Exercise details>
Start with the first line of the records below. Output each line exactly, ending with the one that contains "R55): a strike".

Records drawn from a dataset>

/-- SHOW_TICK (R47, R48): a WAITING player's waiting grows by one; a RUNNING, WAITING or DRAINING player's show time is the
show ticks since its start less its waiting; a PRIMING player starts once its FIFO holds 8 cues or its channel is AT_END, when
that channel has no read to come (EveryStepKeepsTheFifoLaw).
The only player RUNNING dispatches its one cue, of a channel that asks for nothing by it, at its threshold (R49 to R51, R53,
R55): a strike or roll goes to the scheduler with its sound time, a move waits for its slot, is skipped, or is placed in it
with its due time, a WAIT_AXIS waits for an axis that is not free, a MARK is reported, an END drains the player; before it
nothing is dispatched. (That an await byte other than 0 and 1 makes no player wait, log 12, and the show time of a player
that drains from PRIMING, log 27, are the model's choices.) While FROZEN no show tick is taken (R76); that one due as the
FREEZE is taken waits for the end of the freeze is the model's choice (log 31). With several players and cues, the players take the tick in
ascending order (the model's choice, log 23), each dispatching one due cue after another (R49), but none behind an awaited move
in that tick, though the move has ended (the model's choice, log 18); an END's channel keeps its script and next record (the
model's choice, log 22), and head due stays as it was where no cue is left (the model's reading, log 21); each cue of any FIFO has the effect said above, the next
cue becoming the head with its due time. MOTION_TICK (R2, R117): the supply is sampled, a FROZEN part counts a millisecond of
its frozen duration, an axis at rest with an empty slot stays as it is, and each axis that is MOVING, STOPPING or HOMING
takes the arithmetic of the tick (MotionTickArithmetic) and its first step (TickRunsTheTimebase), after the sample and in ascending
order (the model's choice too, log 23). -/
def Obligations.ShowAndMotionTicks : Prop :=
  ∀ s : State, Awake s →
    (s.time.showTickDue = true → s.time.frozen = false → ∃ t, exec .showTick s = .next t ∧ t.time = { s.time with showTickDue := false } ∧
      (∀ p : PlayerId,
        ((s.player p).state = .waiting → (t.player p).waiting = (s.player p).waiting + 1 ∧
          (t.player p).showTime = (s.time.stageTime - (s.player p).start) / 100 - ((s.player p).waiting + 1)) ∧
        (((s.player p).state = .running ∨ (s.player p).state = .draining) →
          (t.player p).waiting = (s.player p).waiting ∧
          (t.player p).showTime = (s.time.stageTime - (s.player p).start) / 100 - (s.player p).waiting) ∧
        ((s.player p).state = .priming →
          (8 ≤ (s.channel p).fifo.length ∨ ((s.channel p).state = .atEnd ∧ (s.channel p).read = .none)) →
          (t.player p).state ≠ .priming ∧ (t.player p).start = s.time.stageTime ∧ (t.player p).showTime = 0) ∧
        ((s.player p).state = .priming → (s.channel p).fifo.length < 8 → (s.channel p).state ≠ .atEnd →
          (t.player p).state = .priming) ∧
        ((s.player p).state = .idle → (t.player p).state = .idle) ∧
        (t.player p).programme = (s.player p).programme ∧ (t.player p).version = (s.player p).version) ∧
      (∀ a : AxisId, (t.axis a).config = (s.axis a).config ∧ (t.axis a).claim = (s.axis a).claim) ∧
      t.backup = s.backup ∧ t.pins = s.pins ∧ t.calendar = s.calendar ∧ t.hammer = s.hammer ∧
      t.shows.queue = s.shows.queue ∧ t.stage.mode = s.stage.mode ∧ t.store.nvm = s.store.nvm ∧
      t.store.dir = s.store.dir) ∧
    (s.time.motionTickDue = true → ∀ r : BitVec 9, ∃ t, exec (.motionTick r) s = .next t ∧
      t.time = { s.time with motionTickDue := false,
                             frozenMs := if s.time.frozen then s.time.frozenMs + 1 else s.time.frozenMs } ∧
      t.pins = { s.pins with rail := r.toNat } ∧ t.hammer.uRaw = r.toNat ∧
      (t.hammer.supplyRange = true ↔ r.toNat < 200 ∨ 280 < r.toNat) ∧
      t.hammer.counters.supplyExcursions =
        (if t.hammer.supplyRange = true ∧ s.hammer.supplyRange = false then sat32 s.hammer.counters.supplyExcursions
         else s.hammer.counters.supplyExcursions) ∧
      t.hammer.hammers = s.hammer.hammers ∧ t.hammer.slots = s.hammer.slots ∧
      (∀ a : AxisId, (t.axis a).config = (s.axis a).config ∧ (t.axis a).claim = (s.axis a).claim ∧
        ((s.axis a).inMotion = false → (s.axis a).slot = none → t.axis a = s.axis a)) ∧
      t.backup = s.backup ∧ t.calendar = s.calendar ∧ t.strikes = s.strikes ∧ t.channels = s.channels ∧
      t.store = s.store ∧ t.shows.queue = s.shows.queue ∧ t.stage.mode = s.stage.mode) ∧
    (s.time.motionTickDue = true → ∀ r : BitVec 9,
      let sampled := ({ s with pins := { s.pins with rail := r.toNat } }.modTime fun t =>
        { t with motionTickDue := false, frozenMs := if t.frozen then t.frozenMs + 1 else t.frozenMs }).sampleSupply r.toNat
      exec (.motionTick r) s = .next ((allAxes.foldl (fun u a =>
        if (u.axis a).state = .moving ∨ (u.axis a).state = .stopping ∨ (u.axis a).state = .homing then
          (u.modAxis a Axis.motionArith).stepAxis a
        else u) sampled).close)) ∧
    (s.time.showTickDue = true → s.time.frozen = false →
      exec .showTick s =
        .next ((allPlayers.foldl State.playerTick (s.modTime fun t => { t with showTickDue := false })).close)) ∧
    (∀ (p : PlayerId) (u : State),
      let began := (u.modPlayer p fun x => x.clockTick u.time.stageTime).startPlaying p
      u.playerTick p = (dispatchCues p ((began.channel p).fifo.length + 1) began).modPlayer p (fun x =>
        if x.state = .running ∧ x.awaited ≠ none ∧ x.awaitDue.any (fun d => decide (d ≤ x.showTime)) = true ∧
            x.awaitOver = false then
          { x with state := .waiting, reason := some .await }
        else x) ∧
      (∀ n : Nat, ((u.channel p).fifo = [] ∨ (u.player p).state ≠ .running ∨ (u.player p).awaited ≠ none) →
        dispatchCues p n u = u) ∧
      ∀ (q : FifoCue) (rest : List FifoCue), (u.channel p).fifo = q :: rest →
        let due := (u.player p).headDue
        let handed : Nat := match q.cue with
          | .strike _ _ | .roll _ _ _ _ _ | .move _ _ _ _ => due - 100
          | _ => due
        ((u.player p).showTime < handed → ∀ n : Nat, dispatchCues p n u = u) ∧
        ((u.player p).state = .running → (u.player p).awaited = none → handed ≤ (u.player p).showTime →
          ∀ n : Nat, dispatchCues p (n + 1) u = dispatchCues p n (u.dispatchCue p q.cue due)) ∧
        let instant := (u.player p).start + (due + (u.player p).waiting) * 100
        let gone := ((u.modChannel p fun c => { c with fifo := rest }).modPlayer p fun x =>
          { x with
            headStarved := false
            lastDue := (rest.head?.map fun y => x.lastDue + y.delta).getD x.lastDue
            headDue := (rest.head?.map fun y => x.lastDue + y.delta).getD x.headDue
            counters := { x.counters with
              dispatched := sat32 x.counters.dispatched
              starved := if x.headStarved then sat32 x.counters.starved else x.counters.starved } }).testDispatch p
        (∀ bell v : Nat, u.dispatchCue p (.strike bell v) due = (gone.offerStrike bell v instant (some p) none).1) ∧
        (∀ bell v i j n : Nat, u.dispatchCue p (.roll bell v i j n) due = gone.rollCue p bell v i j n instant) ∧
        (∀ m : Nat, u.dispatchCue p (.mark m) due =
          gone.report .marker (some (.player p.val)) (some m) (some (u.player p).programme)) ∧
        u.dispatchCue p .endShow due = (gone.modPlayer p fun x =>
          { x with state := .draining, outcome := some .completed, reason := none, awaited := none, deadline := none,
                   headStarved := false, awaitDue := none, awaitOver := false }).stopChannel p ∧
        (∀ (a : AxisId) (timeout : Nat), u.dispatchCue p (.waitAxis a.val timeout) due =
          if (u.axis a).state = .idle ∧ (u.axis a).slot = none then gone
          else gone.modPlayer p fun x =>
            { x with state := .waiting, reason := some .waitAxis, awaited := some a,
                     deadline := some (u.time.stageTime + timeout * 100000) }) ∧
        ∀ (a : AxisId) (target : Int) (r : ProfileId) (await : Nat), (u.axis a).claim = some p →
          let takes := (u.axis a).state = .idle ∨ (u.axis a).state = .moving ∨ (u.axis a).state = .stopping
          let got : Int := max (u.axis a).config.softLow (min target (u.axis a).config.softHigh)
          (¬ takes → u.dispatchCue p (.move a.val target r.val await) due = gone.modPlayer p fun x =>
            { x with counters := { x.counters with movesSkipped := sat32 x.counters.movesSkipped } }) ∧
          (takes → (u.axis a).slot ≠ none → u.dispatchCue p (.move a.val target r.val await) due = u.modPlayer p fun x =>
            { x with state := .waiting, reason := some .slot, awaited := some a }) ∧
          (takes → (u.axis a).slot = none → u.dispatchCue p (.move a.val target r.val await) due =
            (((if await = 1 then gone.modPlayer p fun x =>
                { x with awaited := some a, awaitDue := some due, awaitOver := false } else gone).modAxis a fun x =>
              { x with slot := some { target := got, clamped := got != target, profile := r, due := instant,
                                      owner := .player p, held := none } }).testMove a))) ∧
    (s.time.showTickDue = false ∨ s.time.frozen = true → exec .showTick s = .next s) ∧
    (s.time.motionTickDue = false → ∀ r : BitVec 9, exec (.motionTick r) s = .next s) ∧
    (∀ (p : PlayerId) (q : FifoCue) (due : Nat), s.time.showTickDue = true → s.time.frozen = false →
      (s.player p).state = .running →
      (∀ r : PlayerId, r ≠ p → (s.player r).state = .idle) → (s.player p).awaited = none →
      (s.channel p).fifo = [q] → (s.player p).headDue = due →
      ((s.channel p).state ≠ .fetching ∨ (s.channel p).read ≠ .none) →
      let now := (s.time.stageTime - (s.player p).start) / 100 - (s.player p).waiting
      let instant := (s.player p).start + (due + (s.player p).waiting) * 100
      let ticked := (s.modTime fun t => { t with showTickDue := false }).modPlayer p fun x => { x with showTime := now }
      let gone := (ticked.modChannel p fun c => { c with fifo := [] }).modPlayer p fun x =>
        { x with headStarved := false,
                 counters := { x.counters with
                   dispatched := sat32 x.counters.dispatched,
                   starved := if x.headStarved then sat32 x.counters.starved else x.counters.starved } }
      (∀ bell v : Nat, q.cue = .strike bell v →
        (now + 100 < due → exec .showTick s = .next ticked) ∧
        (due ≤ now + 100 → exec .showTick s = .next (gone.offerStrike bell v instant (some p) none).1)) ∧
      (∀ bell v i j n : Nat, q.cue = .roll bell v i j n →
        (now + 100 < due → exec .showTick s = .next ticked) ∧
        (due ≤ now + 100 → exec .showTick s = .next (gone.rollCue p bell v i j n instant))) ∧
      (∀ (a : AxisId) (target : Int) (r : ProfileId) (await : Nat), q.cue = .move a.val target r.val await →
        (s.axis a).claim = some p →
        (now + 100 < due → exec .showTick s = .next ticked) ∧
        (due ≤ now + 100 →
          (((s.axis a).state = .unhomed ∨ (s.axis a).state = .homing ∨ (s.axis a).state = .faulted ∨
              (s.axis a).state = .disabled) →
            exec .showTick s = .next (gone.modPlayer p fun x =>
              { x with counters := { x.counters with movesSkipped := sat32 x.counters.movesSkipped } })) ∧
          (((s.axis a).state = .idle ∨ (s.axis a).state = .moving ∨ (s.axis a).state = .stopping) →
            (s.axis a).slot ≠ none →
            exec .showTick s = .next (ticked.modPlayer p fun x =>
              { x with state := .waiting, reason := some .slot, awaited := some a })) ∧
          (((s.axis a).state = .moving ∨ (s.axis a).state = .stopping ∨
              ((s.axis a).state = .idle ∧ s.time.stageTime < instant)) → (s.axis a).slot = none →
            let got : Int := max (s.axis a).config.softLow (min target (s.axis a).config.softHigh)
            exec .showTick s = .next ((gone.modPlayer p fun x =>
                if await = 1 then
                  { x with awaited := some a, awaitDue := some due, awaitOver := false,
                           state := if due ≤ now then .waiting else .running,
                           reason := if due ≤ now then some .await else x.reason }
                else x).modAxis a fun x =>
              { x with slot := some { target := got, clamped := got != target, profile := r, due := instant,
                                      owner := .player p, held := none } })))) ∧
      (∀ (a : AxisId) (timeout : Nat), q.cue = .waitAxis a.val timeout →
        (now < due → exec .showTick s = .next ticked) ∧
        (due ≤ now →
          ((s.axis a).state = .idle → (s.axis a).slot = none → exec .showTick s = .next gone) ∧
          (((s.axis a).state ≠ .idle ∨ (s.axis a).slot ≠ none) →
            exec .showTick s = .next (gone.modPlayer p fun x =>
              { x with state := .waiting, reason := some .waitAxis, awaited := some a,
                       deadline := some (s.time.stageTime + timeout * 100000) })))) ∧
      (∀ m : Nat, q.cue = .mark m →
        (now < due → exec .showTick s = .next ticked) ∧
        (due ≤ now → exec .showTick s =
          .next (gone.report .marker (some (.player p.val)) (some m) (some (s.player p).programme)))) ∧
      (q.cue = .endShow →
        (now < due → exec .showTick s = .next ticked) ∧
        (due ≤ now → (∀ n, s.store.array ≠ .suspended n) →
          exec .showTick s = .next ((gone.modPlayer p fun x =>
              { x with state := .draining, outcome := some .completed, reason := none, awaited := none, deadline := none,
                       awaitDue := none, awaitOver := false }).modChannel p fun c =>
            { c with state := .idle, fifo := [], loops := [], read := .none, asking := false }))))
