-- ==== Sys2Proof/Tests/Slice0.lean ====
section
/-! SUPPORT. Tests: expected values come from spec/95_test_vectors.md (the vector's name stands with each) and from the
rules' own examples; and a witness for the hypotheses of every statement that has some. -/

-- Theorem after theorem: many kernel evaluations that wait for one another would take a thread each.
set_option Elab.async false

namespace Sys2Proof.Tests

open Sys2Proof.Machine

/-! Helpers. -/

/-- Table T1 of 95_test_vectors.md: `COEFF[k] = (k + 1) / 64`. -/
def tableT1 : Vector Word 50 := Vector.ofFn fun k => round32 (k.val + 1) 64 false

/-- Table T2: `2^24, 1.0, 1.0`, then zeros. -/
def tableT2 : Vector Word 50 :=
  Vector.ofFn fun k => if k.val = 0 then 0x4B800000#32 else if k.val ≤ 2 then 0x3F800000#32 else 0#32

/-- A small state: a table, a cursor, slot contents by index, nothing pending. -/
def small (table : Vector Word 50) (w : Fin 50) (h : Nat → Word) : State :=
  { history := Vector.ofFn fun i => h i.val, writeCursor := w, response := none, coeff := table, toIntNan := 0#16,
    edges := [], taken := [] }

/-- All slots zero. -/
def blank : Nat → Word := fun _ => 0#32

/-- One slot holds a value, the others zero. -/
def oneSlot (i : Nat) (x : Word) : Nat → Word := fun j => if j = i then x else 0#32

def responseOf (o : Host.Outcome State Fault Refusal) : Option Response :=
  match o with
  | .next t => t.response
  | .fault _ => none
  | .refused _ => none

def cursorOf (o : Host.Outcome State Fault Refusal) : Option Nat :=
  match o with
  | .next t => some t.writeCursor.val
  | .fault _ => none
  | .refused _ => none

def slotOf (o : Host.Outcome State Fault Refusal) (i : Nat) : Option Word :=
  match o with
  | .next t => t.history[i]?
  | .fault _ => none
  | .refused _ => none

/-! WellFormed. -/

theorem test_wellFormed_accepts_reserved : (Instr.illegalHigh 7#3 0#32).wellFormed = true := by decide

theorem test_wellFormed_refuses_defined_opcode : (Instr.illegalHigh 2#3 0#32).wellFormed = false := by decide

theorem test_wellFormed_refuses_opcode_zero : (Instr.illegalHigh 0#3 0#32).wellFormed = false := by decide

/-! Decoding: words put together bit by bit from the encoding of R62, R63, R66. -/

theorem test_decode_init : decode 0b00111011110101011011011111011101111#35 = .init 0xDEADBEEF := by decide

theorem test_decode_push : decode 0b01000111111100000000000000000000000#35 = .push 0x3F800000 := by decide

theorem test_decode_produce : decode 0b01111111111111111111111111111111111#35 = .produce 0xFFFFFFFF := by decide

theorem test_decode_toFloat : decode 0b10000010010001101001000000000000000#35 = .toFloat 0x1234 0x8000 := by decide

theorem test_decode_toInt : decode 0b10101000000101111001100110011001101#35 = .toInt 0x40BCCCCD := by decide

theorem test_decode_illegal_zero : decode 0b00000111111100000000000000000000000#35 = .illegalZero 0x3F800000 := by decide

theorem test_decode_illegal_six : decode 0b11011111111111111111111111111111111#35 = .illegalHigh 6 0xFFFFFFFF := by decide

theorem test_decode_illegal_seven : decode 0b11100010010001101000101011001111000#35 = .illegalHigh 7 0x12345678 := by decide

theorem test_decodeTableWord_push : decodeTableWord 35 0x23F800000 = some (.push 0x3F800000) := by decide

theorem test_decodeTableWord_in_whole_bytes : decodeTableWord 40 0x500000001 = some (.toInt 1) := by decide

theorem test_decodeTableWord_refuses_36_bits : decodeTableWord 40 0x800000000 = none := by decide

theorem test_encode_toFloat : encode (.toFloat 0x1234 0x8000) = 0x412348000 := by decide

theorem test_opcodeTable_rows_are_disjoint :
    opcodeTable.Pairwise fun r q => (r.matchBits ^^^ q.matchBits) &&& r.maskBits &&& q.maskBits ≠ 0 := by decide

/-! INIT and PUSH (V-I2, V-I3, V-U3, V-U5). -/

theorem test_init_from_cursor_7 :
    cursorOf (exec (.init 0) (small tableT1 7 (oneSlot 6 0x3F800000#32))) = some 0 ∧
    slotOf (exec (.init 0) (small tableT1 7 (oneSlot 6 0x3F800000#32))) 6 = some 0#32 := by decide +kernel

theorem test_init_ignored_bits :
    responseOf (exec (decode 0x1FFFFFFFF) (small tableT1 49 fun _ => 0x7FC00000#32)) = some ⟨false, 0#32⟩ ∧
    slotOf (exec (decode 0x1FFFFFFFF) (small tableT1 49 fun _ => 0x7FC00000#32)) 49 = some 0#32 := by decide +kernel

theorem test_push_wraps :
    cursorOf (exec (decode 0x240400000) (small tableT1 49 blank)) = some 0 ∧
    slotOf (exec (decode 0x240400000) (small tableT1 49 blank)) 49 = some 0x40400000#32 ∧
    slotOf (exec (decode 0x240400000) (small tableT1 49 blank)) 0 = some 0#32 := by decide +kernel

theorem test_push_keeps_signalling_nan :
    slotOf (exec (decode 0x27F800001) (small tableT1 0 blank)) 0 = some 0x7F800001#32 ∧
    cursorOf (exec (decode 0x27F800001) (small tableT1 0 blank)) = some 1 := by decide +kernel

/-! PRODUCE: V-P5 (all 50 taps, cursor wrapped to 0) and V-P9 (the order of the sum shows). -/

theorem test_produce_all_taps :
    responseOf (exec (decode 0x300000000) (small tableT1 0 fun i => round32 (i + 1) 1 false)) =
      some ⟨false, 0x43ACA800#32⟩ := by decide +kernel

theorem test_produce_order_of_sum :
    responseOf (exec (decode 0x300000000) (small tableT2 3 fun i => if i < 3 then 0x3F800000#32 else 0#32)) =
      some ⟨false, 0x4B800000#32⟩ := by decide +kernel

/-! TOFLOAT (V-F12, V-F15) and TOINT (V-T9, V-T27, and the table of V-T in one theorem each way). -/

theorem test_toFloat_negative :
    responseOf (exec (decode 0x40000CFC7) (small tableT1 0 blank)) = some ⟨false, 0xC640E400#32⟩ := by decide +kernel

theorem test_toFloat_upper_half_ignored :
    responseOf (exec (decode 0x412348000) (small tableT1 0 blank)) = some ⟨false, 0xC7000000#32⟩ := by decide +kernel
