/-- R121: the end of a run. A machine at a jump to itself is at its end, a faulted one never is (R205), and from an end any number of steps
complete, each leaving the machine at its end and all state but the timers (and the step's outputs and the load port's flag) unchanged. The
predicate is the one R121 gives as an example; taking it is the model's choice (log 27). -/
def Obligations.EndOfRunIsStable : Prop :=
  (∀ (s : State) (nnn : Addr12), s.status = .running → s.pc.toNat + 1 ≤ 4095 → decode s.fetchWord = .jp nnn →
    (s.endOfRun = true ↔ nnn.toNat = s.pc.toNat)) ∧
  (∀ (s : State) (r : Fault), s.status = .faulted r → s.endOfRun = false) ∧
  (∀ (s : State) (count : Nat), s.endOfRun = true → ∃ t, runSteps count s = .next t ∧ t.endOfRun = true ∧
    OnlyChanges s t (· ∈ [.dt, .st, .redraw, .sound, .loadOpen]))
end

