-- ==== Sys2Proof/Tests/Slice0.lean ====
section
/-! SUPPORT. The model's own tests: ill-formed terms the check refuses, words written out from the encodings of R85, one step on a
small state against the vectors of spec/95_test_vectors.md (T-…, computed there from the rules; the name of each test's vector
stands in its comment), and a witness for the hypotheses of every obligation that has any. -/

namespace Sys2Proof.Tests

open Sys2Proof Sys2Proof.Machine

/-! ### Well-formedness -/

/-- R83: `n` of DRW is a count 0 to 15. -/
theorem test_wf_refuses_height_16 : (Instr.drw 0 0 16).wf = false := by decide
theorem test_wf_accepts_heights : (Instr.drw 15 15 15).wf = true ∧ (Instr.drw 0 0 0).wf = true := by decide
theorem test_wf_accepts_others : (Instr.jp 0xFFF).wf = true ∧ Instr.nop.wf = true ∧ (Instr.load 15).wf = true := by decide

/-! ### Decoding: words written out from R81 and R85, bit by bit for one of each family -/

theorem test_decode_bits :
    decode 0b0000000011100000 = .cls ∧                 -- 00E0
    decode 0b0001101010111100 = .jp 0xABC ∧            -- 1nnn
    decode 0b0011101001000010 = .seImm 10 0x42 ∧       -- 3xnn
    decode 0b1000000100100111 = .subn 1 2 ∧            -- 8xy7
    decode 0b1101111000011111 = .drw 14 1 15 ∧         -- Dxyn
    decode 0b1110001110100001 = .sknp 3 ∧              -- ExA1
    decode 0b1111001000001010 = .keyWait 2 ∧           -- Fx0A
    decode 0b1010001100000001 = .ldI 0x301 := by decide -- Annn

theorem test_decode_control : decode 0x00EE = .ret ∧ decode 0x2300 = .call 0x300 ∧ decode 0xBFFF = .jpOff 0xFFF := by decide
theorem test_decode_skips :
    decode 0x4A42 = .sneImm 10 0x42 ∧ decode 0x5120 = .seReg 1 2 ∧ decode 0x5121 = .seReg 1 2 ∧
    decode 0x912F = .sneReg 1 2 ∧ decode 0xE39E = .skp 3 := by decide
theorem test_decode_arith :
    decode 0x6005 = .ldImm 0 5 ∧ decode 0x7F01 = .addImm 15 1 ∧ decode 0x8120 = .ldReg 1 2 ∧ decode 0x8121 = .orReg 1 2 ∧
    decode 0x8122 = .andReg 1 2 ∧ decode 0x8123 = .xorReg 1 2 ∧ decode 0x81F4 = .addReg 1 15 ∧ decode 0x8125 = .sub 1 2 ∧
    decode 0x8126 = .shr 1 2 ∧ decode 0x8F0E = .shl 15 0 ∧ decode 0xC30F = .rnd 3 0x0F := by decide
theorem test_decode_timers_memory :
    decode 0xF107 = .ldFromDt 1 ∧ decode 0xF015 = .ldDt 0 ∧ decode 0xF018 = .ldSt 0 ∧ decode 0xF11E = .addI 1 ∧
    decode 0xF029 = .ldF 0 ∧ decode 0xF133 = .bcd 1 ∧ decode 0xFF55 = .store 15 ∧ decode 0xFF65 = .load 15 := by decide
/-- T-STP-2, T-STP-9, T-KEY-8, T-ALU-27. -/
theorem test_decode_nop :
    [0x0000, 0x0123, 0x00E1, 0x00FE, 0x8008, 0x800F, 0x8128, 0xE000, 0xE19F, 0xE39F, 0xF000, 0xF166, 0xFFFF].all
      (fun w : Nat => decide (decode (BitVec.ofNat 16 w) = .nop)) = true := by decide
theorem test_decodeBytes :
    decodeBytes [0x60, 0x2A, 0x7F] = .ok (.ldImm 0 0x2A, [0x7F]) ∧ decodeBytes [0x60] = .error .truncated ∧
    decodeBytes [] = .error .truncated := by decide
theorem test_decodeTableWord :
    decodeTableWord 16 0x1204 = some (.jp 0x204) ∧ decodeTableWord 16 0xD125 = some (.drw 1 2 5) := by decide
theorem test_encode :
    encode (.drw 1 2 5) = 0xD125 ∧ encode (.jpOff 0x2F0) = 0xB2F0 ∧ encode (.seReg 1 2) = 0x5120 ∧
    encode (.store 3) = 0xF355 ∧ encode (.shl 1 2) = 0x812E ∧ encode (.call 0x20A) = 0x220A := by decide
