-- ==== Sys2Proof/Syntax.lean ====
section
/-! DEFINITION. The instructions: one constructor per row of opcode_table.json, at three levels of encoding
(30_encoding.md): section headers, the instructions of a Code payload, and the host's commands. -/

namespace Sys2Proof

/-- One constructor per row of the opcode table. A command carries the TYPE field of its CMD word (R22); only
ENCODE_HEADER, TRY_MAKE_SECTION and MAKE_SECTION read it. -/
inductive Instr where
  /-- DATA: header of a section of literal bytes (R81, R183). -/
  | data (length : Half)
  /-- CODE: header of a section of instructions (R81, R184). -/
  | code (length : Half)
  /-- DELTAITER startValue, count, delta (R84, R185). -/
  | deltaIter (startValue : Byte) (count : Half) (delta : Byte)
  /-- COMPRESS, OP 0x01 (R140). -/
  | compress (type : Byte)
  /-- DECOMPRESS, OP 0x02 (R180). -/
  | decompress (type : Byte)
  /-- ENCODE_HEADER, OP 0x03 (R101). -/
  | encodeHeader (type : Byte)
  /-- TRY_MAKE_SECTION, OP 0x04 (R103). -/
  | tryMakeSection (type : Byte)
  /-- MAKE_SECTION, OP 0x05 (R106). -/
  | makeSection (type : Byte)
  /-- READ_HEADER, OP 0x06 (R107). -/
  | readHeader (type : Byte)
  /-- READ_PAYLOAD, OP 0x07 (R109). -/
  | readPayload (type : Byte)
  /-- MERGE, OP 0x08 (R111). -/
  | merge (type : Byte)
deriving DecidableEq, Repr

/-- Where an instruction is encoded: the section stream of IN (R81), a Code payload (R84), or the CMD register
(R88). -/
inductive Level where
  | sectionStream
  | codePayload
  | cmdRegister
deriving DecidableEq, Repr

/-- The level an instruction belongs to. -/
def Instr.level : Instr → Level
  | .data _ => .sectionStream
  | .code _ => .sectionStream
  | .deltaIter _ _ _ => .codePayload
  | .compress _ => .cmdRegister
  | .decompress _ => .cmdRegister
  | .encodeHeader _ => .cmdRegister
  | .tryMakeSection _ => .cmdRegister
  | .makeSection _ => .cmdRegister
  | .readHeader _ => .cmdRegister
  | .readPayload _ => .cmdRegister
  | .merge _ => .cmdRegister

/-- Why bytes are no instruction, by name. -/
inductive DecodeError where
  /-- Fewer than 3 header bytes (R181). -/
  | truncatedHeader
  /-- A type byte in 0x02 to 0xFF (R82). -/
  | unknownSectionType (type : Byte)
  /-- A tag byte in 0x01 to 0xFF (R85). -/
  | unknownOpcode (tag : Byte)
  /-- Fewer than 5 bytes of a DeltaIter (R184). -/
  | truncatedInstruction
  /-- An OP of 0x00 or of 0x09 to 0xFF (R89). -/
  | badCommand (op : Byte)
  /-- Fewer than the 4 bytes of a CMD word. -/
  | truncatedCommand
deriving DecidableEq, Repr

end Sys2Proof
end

Answer for the task>
/-- SHOW_TICK (R47, R48): a WAITING player's waiting grows by one; a RUNNING, WAITING or DRAINING player's show time is the
show ticks since its start less its waiting; a PRIMING player starts once its FIFO holds 8 cues or its channel is AT_END, when
that channel has no read to come (EveryStepKeepsTheFifoLaw).
The only player RUNNING dispatches its one cue, of a channel that asks for nothing by it, at its threshold (R49 to R51, R53,
R55): a strike or roll goes to the scheduler with its sound time, a move waits for its slot, is skipped, or is placed in it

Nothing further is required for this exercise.